Hoping the picture is showing up, but I got two young rat men! This is first round of intros!


----------



## Finnebon (Jul 15, 2013)

How are intros going? Everyone is so handsome! The furry boys have very pretty colors and the hairless boy is such a cutie! (he looks like my hairless girl, all pink!) It was so kind of you to rescue that little pink boy and to try to give him a great new life with some new family members. I hope the intros go really well! If things are a bit rocky now though, I've found that doing intros in the tub with just a little bit of warm water filled enough to get their feet wet works well. It freaks them out enough to not fight, but they still wander around and sniff each other. They also kind of bond in the freaked-out-ness faster and will cuddle or groom. I've heard carrier intros can work out great for most people too as long as there isn't fighting already happening.
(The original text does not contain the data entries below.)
-- ==== Sys2Proof/Machine/Operands.lean ====
section
/-! DEFINITION. Operand forms (30_encoding.md rule R65): the control register numbers of 10_state.md rule R12 and how a
WRCR value is checked against its register (45_system.md rule R172). Byte operands are used as they stand. -/

namespace Sys2Proof.Machine

/-- The seventeen control registers of R12. -/
inductive CtlReg where
  | id
  | width
  | height
  | len
  | xlen
  | ctrl
  | status
  | errstat
  | erridx
  | fcPos
  | fcIdx
  | sePos
  | seIdx
  | sdTally
  | sdIdx
  | rldTally
  | rleRun
deriving DecidableEq, Repr

/-- The register a number names; none for a reserved number (R12). -/
def ctlRegOf (n : Byte) : Option CtlReg :=
  match n with
  | 0x00#8 => some .id
  | 0x01#8 => some .width
  | 0x02#8 => some .height
  | 0x03#8 => some .len
  | 0x04#8 => some .xlen
  | 0x05#8 => some .ctrl
  | 0x06#8 => some .status
  | 0x07#8 => some .errstat
  | 0x08#8 => some .erridx
  | 0x09#8 => some .fcPos
  | 0x0A#8 => some .fcIdx
  | 0x0B#8 => some .sePos
  | 0x0C#8 => some .seIdx
  | 0x0D#8 => some .sdTally
  | 0x0E#8 => some .sdIdx
  | 0x0F#8 => some .rldTally
  | 0x10#8 => some .rleRun
  | _ => none

/-- What a WRCR of a register with a value meets, in the order of R172. -/
inductive WriteCheck where
  /-- sub-cause 3: reserved register number -/
  | reserved
  /-- sub-cause 4: read-only register -/
  | readOnly
  /-- sub-cause 5: the value does not fit -/
  | tooWide
  /-- WIDTH takes the value -/
  | toWidth
  /-- HEIGHT takes the value -/
  | toHeight
  /-- XLEN takes the value -/
  | toXlen
  /-- CTRL takes the value -/
  | toCtrl
deriving DecidableEq, Repr

/-- The checks of R172 on a register number and a value: number, then writability, then range. -/
def writeCheck (cr : Byte) (imm : XWord) : WriteCheck :=
  match ctlRegOf cr with
  | none => .reserved
  | some .width => if imm.toNat < 2 ^ Config.widths.dimBits then .toWidth else .tooWide
  | some .height => if imm.toNat < 2 ^ Config.widths.dimBits then .toHeight else .tooWide
  | some .xlen => .toXlen
  | some .ctrl => if imm.toNat < 2 then .toCtrl else .tooWide
  | some _ => .readOnly

end Sys2Proof.Machine
end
Post lots of pics for us if you can!


----------



## Riana (Apr 22, 2015)

Thanks Finnebon! I've done one round of intros so far.. Kind of really nervous about pushing things. Also, because of the lack of hair on my boy I'm worried he might get scratched if anyone goes after him


----------



## Finnebon (Jul 15, 2013)

He will get scratched, all the time. My hairless girl gets scratches frequently, and sometime shallow bites when there are arguments in the family. It looks way worse than it is usually, and they tend to heal very quickly. Usually its just from the occasional argument, no one ever has real fights or really draws blood. So don't be too freaked out if you notice scratches on you boy later on after they're bonded lol. Its just easier to see on hairless ratties. Good luck with future intro sessions!


----------



## Riana (Apr 22, 2015)

That's good to hear. I totally freaked about it. Lol! I'll be sewing hammocks all day today then spending the evening trying to into them again. Hope all goes well!


----------